Мэрион закончила предложение и вздохнула. Стук продолжался. Поразительно, насколько у людей меняется понятие о приватности, стоит им поселиться в кампусе. Сразу почему-то становится нормальным ломиться к соседу, если, например, закончилась соль. Или сигареты. Или алкоголь. На ее памяти был даже случай, когда у соседа ничего не закончилось, просто ему пришла в голову фантазия обсудить последнюю серию «Коллег». Что-то ему стало вдруг непонятно во взаимоотношениях Мэйзи и Джузи. В три часа ночи. Get yourself a life, право же!
Приеду домой, думала Мэрион, рывком запахивая халат (плечи у нее были вовсе не оливковые, а белые, бледные такие плечики), приеду домой и вообще ни с кем не буду разговаривать. Лет пятьдесят. А потом посмотрим.
Она бегло оглядела себя в зеркале, достала из сумки помаду, накрасила губы (все еще стучит, надо же) и повернула дверную ручку.
– Нннну?
– Девица Мэрион, помоги в беде бедному страннику!
Разумеется, Николас. Разумеется, в одних трусах. Разумеется, сшитых из голландского флага. Патриот.
– Николас, это тавтология, не стыдно? И у меня нет наличных.
Мэрион отлепила Николасовы пальцы от косяка и захлопнула дверь.
Немного подумала, снова открыла и крикнула в удаляющуюся сутулую спину:
– На твоем месте я бы ходила в длинном плаще, таком, знаешь, широком.
– Почему? – заинтересованно спросил Николас. Он, кажется, совершенно не обиделся.
– По анатомическим соображениям, – отчеканила Мэрион, снова захлопнула дверь, заперлась на задвижку, скинула халат, посмотрелась в зеркало, расчесала короткие светлые волосы, надела дырчатую шаль, снова посмотрелась в зеркало, немножко покрутилась, вернулась обратно за стол и продолжила.

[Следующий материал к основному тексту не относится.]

-- ==== Sys2Proof/Machine/RegWrite.lean ====
section
/-! DEFINITION. Writing a register page: access, staging and commit, reserved values, and what each register's write does (20.1 to 20.3
and the register maps of the chapters). -/

namespace Sys2Proof.Machine

/-! Access (R751 to R753, R611, R742). -/

/-- The OX registers that only the management controller writes (R753). -/
def steerOff (off : Nat) : Bool := off == 0x118 || off == 0x120 || off == 0x128 || off == 0x138

/-- The registers whose write the present owner must make: those of MGMT, and HOST's settings. [DEDUCED, log 68] -/
def ownerOnly (b : Block) (off : Nat) : Bool := (b == .mgmt && 0x100 ≤ off) || (b == .host && 0x10C ≤ off)

/-- The requester may write the register: it has a writable field, which Table 20.1 lets the requester write, and no management restart
stops it (R742). [DEDUCED, log 67] -/
def mayWrite (s : State) (r : Requester) (b : Block) (g : RegSpec) : Bool :=
  (g.rw ||| g.w1c ||| g.wo) != 0
    && (!isVf r || !g.owner)
    && (!(b == .ox && steerOff g.off) || decide (r = .mgmt))
    && (!ownerOnly b g.off || asOwner s r)
    && (b != .mgmt || !s.mgmt.restarting || g.off == 0x118 || g.off == 0x11C)

/-! Storing. -/

/-- The RW fields of a register set to those of a value. -/
def storeReg (s : State) (b : Block) (i : Nat) (g : RegSpec) (v : Nat) : State :=
  (List.range g.words).foldl (fun x k => setRegWord x b i (g.off + 4 * k) (bits (v &&& g.rw) (32 * k) 32)) s

/-- R766: a value that no field takes: the write is ignored whole and sets ERR_STATUS. [DEDUCED, log 67] -/
def orBad (s : State) (b : Block) (i off : Nat) (ok : Bool) (f : State → State) : State := if ok then f s else regError s b i off

/-- A value is a multiple of `n`. -/
def mult (v n : Nat) : Bool := v % n == 0

/-! The common registers. -/

/-- R651, R755: 1 written to EVENT bits clears them and their counts; clearing a bit from 7 up clears byte 7. -/
def clearEvents (s : State) (b : Block) (i v : Nat) : State :=
  let m := v &&& eventMask b
  let ks := (bitsOf 32 m).map (min 7)
  modPage s b i (fun p => { p with
    event := p.event &&& ~~~ BitVec.ofNat 32 m, count := p.count.filter (fun e => !ks.contains e.1) })

/-- ERR_STATUS: clearing valid arms the registers for the next error (R736). -/
def clearErrs (s : State) (b : Block) (i v : Nat) : State :=
  modPage s b i (fun p => { p with errValid := p.errValid && !bitAt v 0, errOver := p.errOver && !bitAt v 1 && !bitAt v 0 })

/-- CTRL (Table 20.3): the link's enable, the power arbiter's enable (R753, R757), then the reset or the quiesce. [DEDUCED, log 68] -/
def putCtrl (s : State) (r : Requester) (b : Block) (i v : Nat) : State :=
  if availOn s b i then regError s b i 0x10
  else
    let s := match b with
      | .wlink =>
        if bitAt v 0 then doLinkEnable s .mgmt i else if (lnk s i).st != 0 then disableLink s i else s
      | .pwr =>
        if bitAt v 0 = s.pwr.enabled then s
        else if r = .mgmt then { s with pwr := { s.pwr with enabled := bitAt v 0 } }
        else regError s .pwr 0 0x10
      | _ => s
    if bitAt v 2 then doBlockReset s .mgmt b i
    else if bitAt v 1 then doQuiesce s .mgmt b i
    else s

«Мэрион ждала объяснений, сложив на груди руки. Вошедший неловко поклонился, потом резко выпрямился и молча посмотрел прямо в глаза девушке. Внезапно Мэрион бросило в жар. Глаза незнакомца воспламенили древний огонь…»
Мэрион запнулась. Воспламенили огонь, дожили. Здесь предполагалась любовная сцена: необузданная страсть с первого взгляда, она падает в обморок, Ричард (или Эдмунд?) берет ее на руки, потом они трахаются. Предаются страсти, поправила себя Мэрион. На фоне Эйфелевой башни, в окружении… Черт его знает, чем окружают себя падшие женщины. Роз и шоколада?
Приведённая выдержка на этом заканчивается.